theorem witness_RegisterWrites :
    (∃ s b q r, BusOne s b q ∧ regInfo q.reg = some r ∧ q.reg = Reg.dtuCtl) ∧ ¬ ownEffect Reg.dtuCtl ∧
    (∃ (s : State) (b : BusWrite), busReaches s b = false) := by
  refine ⟨⟨D, bw Reg.dtuCtl 6, rp Reg.dtuCtl 6, (regInfo Reg.dtuCtl).getD { size := 0, rw := 0, w1c := 0, reset := 0 },
    one_of (by decide +kernel), by decide +kernel, rfl⟩, ?_,
    ⟨D, { bw Reg.dtuCtl 6 with src := .svc 0 }, by decide +kernel⟩⟩
  have h : ∀ c < 64, Reg.dtuCtl ≠ Reg.ctxCmd c ∧ Reg.dtuCtl ≠ Reg.graphCfg c ∧ Reg.dtuCtl ≠ Reg.spPid c ∧ Reg.dtuCtl ≠ Reg.ovlCmd c := by
    decide +kernel
  have g : ∀ d < 2, ¬ (dieBase d + 0x200 ≤ Reg.dtuCtl) ∧ Reg.dtuCtl ≠ Reg.shootCtl d ∧ (∀ c < 4, Reg.dtuCtl ≠ Reg.lqCmd d c) ∧
      ∀ i < 32, Reg.dtuCtl ∉ [Reg.mqCfg d i, Reg.mqSatp d i, Reg.mqShadow d i] := by decide +kernel
  rintro (e | ⟨c, hc, e⟩ | ⟨c, hc, e⟩ | ⟨c, hc, e⟩ | ⟨c, hc, e⟩ | ⟨d, hd, ⟨e, -⟩ | e | ⟨c, hc, e⟩ | ⟨i, hi, e⟩⟩)
  · revert e; decide +kernel
  · exact (h c (by omega)).1 e
  · exact (h c (by omega)).2.1 e
  · exact (h c (by omega)).2.2.1 e
  · exact (h c (by omega)).2.2.2 e
  · exact (g d hd).1 e
  · exact (g d hd).2.1 e
  · exact (g d hd).2.2.1 c hc e
  · exact (g d hd).2.2.2 i hi e

/-- Loading is permitted at reset; the rates at both limits, and one past each; a lease of 1 unit. -/
theorem witness_TimeAndLeaseWrites :
    (∃ s b q, BusOne s b q ∧ q.reg = Reg.dtuLoad ∧ q.bytes = 8 ∧ s.regBit Reg.dtuStatus 4 = true ∧ s.regBit Reg.dtuStatus 5 = false ∧
      s.time.hub < q.val.toNat) ∧
    (∃ s b q, BusOne s b q ∧ q.reg = Reg.dtuLoad ∧ ¬ (s.time.hub < q.val.toNat)) ∧
    (∀ v ∈ [2147484, 2147485, 2 ^ 32 - 2147484, 2 ^ 32 - 2147485], ∃ s b q, BusOne s b q ∧ q.reg = Reg.dtuAdj ∧ bits q.val 31 0 = v) ∧
    (∃ s b q, BusOne s b q ∧ q.reg = Reg.leaseCfg 1 15 ∧ bits q.val 9 0 = 1) := by
  have h : ∀ v ∈ [2147484, 2147485, 2 ^ 32 - 2147484, 2 ^ 32 - 2147485], (busReaches D (bw Reg.dtuAdj v) &&
      decide (busParts (bw Reg.dtuAdj v) = [rp Reg.dtuAdj v])) = true ∧ bits (rp Reg.dtuAdj v).val 31 0 = v := by decide +kernel
  exact ⟨⟨D.setRegF Reg.dtuStatus 4 4 1, bw Reg.dtuLoad 1, rp Reg.dtuLoad 1, one_of (by decide +kernel), rfl, by decide +kernel, by decide +kernel, by decide +kernel, by decide +kernel⟩,
    ⟨D, bw Reg.dtuLoad 0, rp Reg.dtuLoad 0, one_of (by decide +kernel), rfl, by decide +kernel⟩,
    fun v hv => ⟨D, bw Reg.dtuAdj v, rp Reg.dtuAdj v, one_of (h v hv).1, rfl, (h v hv).2⟩,
    ⟨D, bw (Reg.leaseCfg 1 15) 1, rp (Reg.leaseCfg 1 15) 1, one_of (by decide +kernel), rfl, by decide +kernel⟩⟩

def shoot0 : Shoot := { scope := 2, asid := 0, va := 0, waitReqs := [], waitOps := [] }

theorem witness_ShootDowns :
    (∃ s b q, BusOne s b q ∧ q.reg = Reg.shootCtl 1 ∧ s.regBit (Reg.shootStat 1) 0 = true) ∧
    (∃ s b q, BusOne s b q ∧ q.reg = Reg.shootCtl 1 ∧ s.regBit (Reg.shootStat 1) 0 = false) ∧
    (∃ s d h, s.ev.i = d ∧ s.gov.cmd = none ∧ s.ms.shoots.find d = some h ∧ (∀ i ∈ h.waitReqs, findReq s i = none) ∧
      (∀ i ∈ h.waitOps, s.ops.find i = none) ∧ handleBusy s d h = false) ∧
    (∃ s d h i, s.ev.i = d ∧ s.gov.cmd = none ∧ s.ms.shoots.find d = some h ∧ i ∈ h.waitReqs ∧ (findReq s i).isSome) := by
  let B := D.setRegF (Reg.shootStat 1) 0 0 1
  let E := { D with ms := { D.ms with shoots := [(0, shoot0)] } }
  let W := { D with ms := { D.ms with shoots := [(0, { shoot0 with waitReqs := [5] })], reqs := [req 5 (.warp 0) .fill] } }
  exact ⟨⟨B, bw (Reg.shootCtl 1) 1, rp (Reg.shootCtl 1) 1, one_of (by decide +kernel), rfl, by decide +kernel⟩,
    ⟨D, bw (Reg.shootCtl 1) 1, rp (Reg.shootCtl 1) 1, one_of (by decide +kernel), rfl, by decide +kernel⟩,
    ⟨E, 0, shoot0, rfl, rfl, rfl, by decide +kernel, by decide +kernel, by decide +kernel⟩,
    ⟨W, 0, _, 5, rfl, rfl, rfl, by decide +kernel, by decide +kernel⟩⟩

theorem witness_LeatPortCommands : ∀ b ∈ [true, false], ∃ s bus q, BusOne s bus q ∧ q.reg = Reg.lqCmd 1 3 ∧
    s.regBit (Reg.lqStat 1 3) 31 = b := by
  have h : ∀ b ∈ [true, false], let s := if b then D.setRegF (Reg.lqStat 1 3) 31 31 1 else D
      (busReaches s (bw (Reg.lqCmd 1 3) 1) && decide (busParts (bw (Reg.lqCmd 1 3) 1) = [rp (Reg.lqCmd 1 3) 1])) = true ∧
      s.regBit (Reg.lqStat 1 3) 31 = b := by decide +kernel
  exact fun b hb => ⟨_, _, _, one_of (h b hb).1, rfl, (h b hb).2⟩
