-- ==== Sys2Proof/Machine/Bus.lean ====
section
/-! DEFINITION. The bus of a port around a command: when a cycle is taken, when it waits for the cycle before it,
and what a detached window answers (R192, R203, R204, R208, R212). -/

namespace Sys2Proof.Machine

/-- A reattach: ATTACHED with reason NONE; the port's records already hold their reset values. PEER_CHANGE is set at
every other attached port (R198). -/
def reattach (p : PortId) (s : State) : State :=
  s |> modAttach p (fun _ => AttachRecord.attachedNow) |> peerChange p

/-- The condition under which a JOIN reattaches: detached by COMMAND or LEAVE with the teardown complete (R197). -/
def AttachRecord.joinable (a : AttachRecord) : Bool :=
  !a.attached && (a.reason == .command || a.reason == .leave) && !a.pending

/-- What a detached window returns for a read (R192, R212). -/
def detachedRead (s : State) (p : PortId) (addr : BitVec 6) : Word :=
  match regAt addr with
  | some .portId => portIdWord p s.configPort
  | some .portState => portStateWord (s.port p).attach
  | _ => 0

/-- A cycle of a detached window: it ends without nERR and without a record; a JOIN reattaches the port when R197
allows, and every other write is ignored (R192, R212). -/
def detachedCycle (p : PortId) (c : BusCycle) (s : State) : State :=
  match c.op with
  | .read => completeCycle p (some (detachedRead s p c.addr)) false s
  | .write w =>
    if regAt c.addr = some .portState ∧ lowCode w = 2 ∧ (s.port p).attach.joinable then
      s |> reattach p |> completeCycle p none false
    else completeCycle p none false s

/-- A window cycle `c` of port `p`, whose event at an attached window is `body`. While the bus is in reset no cycle
is taken (R203). While an earlier cycle of the port is open, the cycle waits for its completion (R204, R208). A detached
window answers as R192 gives. -/
def hostCycle (p : PortId) (c : BusCycle) (body : State → State) (s : State) : State :=
  if s.busInReset p then modBus p (fun b => { b with strobe := true }) s
  else if (s.port p).bus.phase = .idle then
    let t := modBus p (fun _ => Bus.begin) s
    if (s.port p).attach.attached then body t else detachedCycle p c t
  else modBus p (fun b => { b with strobe := true, next := some c }) s

/-- A window event ends its cycle without error; `data` is the word a read returns (R205). -/
def done (p : PortId) (data : Option Word) : State → State := completeCycle p data false

end Sys2Proof.Machine
end

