-- ==== Sys2Proof/Machine/Locks.lean ====
section
/-! DEFINITION. The lock table's shared operations: waiter lists, grant, the recheck that ends a held access,
handover and revocation (R5 to R8, R22 to R24, R82, R83). -/

namespace Sys2Proof.Machine

/-- Under RANK: after every entry of equal or higher entry rank, before every entry of lower (R7). -/
def insertByRank (w : Waiter) : List Waiter → List Waiter
  | [] => [w]
  | x :: xs => if w.rank.toNat ≤ x.rank.toNat then x :: insertByRank w xs else w :: x :: xs

/-- A new waiter entry is placed by the lock's policy (R6, R7). -/
def insertWaiter (policy : LockPolicy) (w : Waiter) (ws : List Waiter) : List Waiter :=
  match policy with
  | .arrival => ws ++ [w]
  | .rank => insertByRank w ws

/-- The wait list without the entry of port `p`; the entries that remain keep their order (R8). -/
def dropWaiter (p : PortId) (ws : List Waiter) : List Waiter := ws.filter fun w => decide (w.port ≠ p)

/-- Removes the entry of port `p` from the list of lock `l`; state, holder and lease stay (R8). -/
def removeWaiter (l : LockId) (p : PortId) : State → State :=
  modLock l fun r => { r with waiters := dropWaiter p r.waiters }

/-- Writes the request record of port `p` (R10). -/
def writeRequest (p : PortId) (q : RequestRecord) : State → State := modLockPort p fun r => { r with request := q }

/-- A port becomes a waiter: its entry carries its current rank, and its record is WAITING (R3, R17, R78). -/
def enterWait (l : LockId) (p : PortId) (k : WaitKind) (patience : Ticks) (s : State) : State :=
  let w : Waiter := { port := p, kind := k, patience := Countdown.load patience, rank := s.rank p }
  s |> modLock l (fun r => { r with waiters := insertWaiter r.policy w r.waiters })
    |> writeRequest p (.waiting l k)

/-- A grant: HELD by the port, with the lease loaded from the lease period in effect (R22, R40). -/
def grantLock (l : LockId) (p : PortId) : State → State :=
  modLock l fun r => { r with state := .held p, lease := Countdown.load r.leasePeriod }

/-- The held access of port `p` is rechecked in full and ends: the access is made, or it ends with the fault of the
step that failed; there is no second claim (R82, R83). No held access, no recheck (R85). -/
def recheckHeld (p : PortId) (s : State) : State :=
  match (s.port p).held with
  | none => s
  | some h =>
    let t := setHeld p none s
    match s.check p h.access.type h.address with
    | .permitted => completeAccess p h.access h.address t
    | .noStore => refuseAccess p h.access h.address .noStore none none t
    | .rights d => refuseAccess p h.access h.address .rights d none t
    | .guarded d l _ => refuseAccess p h.access h.address .guard (some d) (some l) t

/-- A handover of lock `l`: to FREE with an empty list, otherwise to the head waiter, whose record becomes GRANTED
with LOCK_OUTCOME set, and whose held access is rechecked when the entry is a CLAIM (R23). -/
def handover (l : LockId) (s : State) : State :=
  match (s.lock l).waiters with
  | [] => modLock l (fun r => { r with state := .free, lease := .stopped }) s
  | w :: ws =>
    let t := s |> modLock l (fun r => { r with waiters := ws })
               |> grantLock l w.port
               |> writeRequest w.port (.granted l w.kind)
               |> setCause w.port .lockOutcome
    if w.kind = .claim then recheckHeld w.port t else t

/-- The one bit of a lock in a set of locks. -/
def lockBit (l : LockId) : BitVec 32 := (1 : BitVec 32) <<< l.val

/-- A revocation of lock `l` from its former holder: the revoked set, the REVOKED cause, then the handover (R24). -/
def revoke (l : LockId) (h : PortId) (s : State) : State :=
  s |> modLockPort h (fun r => { r with revoked := r.revoked ||| lockBit l })
    |> setCause h .revoked
    |> handover l

end Sys2Proof.Machine
end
-------
* PROBLEM TO WORK ON *
Retype exactly the lines from the start of the entries through the one with "refine ⟨⟨D, bw"; include both ends.

* EXERCISE OUTPUT *
theorem witness_RegisterWrites :
    (∃ s b q r, BusOne s b q ∧ regInfo q.reg = some r ∧ q.reg = Reg.dtuCtl) ∧ ¬ ownEffect Reg.dtuCtl ∧
    (∃ (s : State) (b : BusWrite), busReaches s b = false) := by
  refine ⟨⟨D, bw Reg.dtuCtl 6, rp Reg.dtuCtl 6, (regInfo Reg.dtuCtl).getD { size := 0, rw := 0, w1c := 0, reset := 0 },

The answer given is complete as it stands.